Diversity has become the acceptable fabric of today’s societies – the world over. Every country on Planet Earth has people of different colours, born and probably brought up on different continents. The integration of people with different cultures and religions has raised standards of living through cooperation for economic and social benefits for residents of various communities.
It is absolutely impossible for a single tribe, alone in this country, to form a community with healthy economy. The smallest village in Nigeria has people with different tongues and religious backgrounds.
Jos, the capital of Plateau State has become a ghost of its past glory. The senseless infighting between the Hausa and Beron tribes has created a wave of emigration from the city, with near-economic paralysis. Jos, like any other city in Nigeria, should be cosmopolitan in nature with the integration of all residents living together in peace and harmony, irrespective of who is defined as a settler or native. The word “indigene” in a modern society is retrogressive. A Nigerian should and must be considered a “native” on any piece of land in the nation.
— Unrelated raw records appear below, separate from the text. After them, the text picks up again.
/-! ### `State.zeroKeys` -/

@[simp] theorem State.zeroKeys_key (s : State) : s.zeroKeys.key = 0 := rfl
@[simp] theorem State.zeroKeys_iv (s : State) : s.zeroKeys.iv = 0 := rfl
@[simp] theorem State.zeroKeys_alen (s : State) : s.zeroKeys.alen = s.alen := rfl
@[simp] theorem State.zeroKeys_dlen (s : State) : s.zeroKeys.dlen = s.dlen := rfl
@[simp] theorem State.zeroKeys_tag (s : State) : s.zeroKeys.tag = s.tag := rfl
@[simp] theorem State.zeroKeys_opa (s : State) : s.zeroKeys.opa = s.opa := rfl
@[simp] theorem State.zeroKeys_opb (s : State) : s.zeroKeys.opb = s.opb := rfl
@[simp] theorem State.zeroKeys_res (s : State) : s.zeroKeys.res = s.res := rfl
@[simp] theorem State.zeroKeys_keyv (s : State) : s.zeroKeys.keyv = false := rfl
@[simp] theorem State.zeroKeys_ivv (s : State) : s.zeroKeys.ivv = false := rfl
@[simp] theorem State.zeroKeys_rkv (s : State) : s.zeroKeys.rkv = false := rfl
@[simp] theorem State.zeroKeys_err (s : State) : s.zeroKeys.err = s.err := rfl
@[simp] theorem State.zeroKeys_rk (s : State) : s.zeroKeys.rk = Vector.replicate 11 0 := rfl
@[simp] theorem State.zeroKeys_h (s : State) : s.zeroKeys.h = s.h := rfl
@[simp] theorem State.zeroKeys_y (s : State) : s.zeroKeys.y = s.y := rfl
@[simp] theorem State.zeroKeys_ctr (s : State) : s.zeroKeys.ctr = s.ctr := rfl
@[simp] theorem State.zeroKeys_ej0 (s : State) : s.zeroKeys.ej0 = s.ej0 := rfl
@[simp] theorem State.zeroKeys_abuf (s : State) : s.zeroKeys.abuf = s.abuf := rfl
@[simp] theorem State.zeroKeys_ibuf (s : State) : s.zeroKeys.ibuf = s.ibuf := rfl
@[simp] theorem State.zeroKeys_obuf (s : State) : s.zeroKeys.obuf = s.obuf := rfl
@[simp] theorem State.zeroKeys_abufSize (s : State) : s.zeroKeys.abufSize = s.abufSize := rfl
@[simp] theorem State.zeroKeys_dbufSize (s : State) : s.zeroKeys.dbufSize = s.dbufSize := rfl
@[simp] theorem State.zeroKeys_resets (s : State) : s.zeroKeys.resets = s.resets := rfl
@[simp] theorem State.zeroKeys_releases (s : State) : s.zeroKeys.releases = s.releases := rfl
@[simp] theorem State.zeroKeys_inbox (s : State) : s.zeroKeys.inbox = s.inbox := rfl
@[simp] theorem State.zeroKeys_responses (s : State) : s.zeroKeys.responses = s.responses := rfl
@[simp] theorem State.zeroKeys_buf (s : State) (sp : Space) : s.zeroKeys.buf sp = s.buf sp := rfl
@[simp] theorem State.zeroKeys_bufByte (s : State) (sp : Space) (a : Nat) : s.zeroKeys.bufByte sp a = s.bufByte sp a := rfl
@[simp] theorem State.zeroKeys_memRead (s : State) (sp : Space) (a n : Nat) : s.zeroKeys.memRead sp a n = s.memRead sp a n := rfl
@[simp] theorem State.zeroKeys_aad (s : State) : s.zeroKeys.aad = s.aad := rfl
@[simp] theorem State.zeroKeys_text (s : State) : s.zeroKeys.text = s.text := rfl
@[simp] theorem State.zeroKeys_bufSize (s : State) (sp : Space) : s.zeroKeys.bufSize sp = s.bufSize sp := by cases sp <;> rfl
Modern civilization transcends the “son of the soil” idiom because talents and skilled workers are being recruited from various parts of the world to America and Western Europe to help develop their society.
Sokoto State has paved the way for others to emulate. And, until we can accept everyone in our community as equal — with rights, privileges, and responsibilities — Nigeria will be far from having a peaceful society where true democracy will prevail.